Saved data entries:
*** Block opens ***

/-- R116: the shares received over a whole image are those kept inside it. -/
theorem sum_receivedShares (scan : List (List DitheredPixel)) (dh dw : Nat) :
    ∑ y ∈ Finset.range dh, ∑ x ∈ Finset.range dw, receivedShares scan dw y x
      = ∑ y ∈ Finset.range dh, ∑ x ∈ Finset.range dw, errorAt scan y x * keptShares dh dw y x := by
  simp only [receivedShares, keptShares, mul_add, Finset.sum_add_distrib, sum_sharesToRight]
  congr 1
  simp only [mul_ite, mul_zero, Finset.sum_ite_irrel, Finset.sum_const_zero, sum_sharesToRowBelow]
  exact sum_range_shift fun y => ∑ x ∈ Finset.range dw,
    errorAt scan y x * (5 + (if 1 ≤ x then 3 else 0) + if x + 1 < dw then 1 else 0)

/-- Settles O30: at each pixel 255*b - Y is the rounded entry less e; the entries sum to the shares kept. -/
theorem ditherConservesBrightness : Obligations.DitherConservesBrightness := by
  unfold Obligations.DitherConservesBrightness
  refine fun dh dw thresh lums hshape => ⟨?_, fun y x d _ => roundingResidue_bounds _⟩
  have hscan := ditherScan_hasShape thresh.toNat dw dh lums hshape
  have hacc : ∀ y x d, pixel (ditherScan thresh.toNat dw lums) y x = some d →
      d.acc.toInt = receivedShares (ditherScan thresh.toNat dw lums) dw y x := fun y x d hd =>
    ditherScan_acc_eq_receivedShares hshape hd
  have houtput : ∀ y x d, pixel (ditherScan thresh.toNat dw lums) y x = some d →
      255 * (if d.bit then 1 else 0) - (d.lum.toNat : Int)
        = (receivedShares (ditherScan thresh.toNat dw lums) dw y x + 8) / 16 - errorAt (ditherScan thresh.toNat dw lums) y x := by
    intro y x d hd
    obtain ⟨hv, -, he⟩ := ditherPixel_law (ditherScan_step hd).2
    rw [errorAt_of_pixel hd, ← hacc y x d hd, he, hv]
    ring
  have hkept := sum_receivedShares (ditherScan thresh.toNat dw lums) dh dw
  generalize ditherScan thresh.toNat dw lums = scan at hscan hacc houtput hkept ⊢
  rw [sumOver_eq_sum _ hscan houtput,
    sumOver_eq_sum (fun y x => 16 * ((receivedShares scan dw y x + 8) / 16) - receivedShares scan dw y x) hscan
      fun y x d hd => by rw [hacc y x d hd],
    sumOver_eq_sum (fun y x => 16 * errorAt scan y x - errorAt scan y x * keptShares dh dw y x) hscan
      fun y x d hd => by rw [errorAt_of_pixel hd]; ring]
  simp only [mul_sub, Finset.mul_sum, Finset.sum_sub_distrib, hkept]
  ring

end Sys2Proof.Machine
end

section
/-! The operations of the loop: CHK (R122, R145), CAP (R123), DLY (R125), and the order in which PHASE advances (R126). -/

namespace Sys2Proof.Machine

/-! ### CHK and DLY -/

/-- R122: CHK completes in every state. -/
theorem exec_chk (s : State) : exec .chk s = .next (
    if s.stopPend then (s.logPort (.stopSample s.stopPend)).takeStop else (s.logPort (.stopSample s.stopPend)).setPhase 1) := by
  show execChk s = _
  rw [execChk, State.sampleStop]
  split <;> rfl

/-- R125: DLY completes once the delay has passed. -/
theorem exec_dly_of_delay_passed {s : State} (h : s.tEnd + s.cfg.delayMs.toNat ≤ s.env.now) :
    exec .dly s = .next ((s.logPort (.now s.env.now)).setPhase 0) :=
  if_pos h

*** Block closes ***
*** Block opens ***

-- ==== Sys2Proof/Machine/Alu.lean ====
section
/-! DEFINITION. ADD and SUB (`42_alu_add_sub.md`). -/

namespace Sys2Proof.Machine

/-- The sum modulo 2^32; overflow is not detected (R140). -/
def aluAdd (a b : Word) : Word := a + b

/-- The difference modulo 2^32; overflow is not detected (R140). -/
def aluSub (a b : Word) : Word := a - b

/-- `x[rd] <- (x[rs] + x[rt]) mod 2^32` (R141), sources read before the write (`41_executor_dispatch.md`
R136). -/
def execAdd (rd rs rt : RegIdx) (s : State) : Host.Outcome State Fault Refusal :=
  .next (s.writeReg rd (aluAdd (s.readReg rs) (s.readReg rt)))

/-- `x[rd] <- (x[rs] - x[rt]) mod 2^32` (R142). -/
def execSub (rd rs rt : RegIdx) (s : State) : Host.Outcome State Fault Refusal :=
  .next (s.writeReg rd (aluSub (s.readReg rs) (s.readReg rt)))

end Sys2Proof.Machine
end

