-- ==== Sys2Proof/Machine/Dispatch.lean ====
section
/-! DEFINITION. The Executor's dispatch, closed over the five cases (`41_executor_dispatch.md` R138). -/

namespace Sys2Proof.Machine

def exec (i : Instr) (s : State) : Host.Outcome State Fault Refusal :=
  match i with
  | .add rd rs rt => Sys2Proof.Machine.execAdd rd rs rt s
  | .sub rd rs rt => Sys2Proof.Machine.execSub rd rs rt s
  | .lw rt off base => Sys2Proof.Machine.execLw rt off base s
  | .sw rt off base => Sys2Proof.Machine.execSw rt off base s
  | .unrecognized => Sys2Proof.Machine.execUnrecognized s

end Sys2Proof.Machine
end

*** Block closes ***

Within the data above, the lines from the one with "rw [errorAt_of_pixel hd, ←" to the one with "rw [execChk, State.sampleStop]" must be repeated exactly; no other line belongs in the answer.

#### [RESULT]
    rw [errorAt_of_pixel hd, ← hacc y x d hd, he, hv]
    ring
  have hkept := sum_receivedShares (ditherScan thresh.toNat dw lums) dh dw
  generalize ditherScan thresh.toNat dw lums = scan at hscan hacc houtput hkept ⊢
  rw [sumOver_eq_sum _ hscan houtput,
    sumOver_eq_sum (fun y x => 16 * ((receivedShares scan dw y x + 8) / 16) - receivedShares scan dw y x) hscan
      fun y x d hd => by rw [hacc y x d hd],
    sumOver_eq_sum (fun y x => 16 * errorAt scan y x - errorAt scan y x * keptShares dh dw y x) hscan
      fun y x d hd => by rw [errorAt_of_pixel hd]; ring]
  simp only [mul_sub, Finset.mul_sum, Finset.sum_sub_distrib, hkept]
  ring

end Sys2Proof.Machine
end

section
/-! The operations of the loop: CHK (R122, R145), CAP (R123), DLY (R125), and the order in which PHASE advances (R126). -/

namespace Sys2Proof.Machine

/-! ### CHK and DLY -/

/-- R122: CHK completes in every state. -/
theorem exec_chk (s : State) : exec .chk s = .next (
    if s.stopPend then (s.logPort (.stopSample s.stopPend)).takeStop else (s.logPort (.stopSample s.stopPend)).setPhase 1) := by
  show execChk s = _
  rw [execChk, State.sampleStop]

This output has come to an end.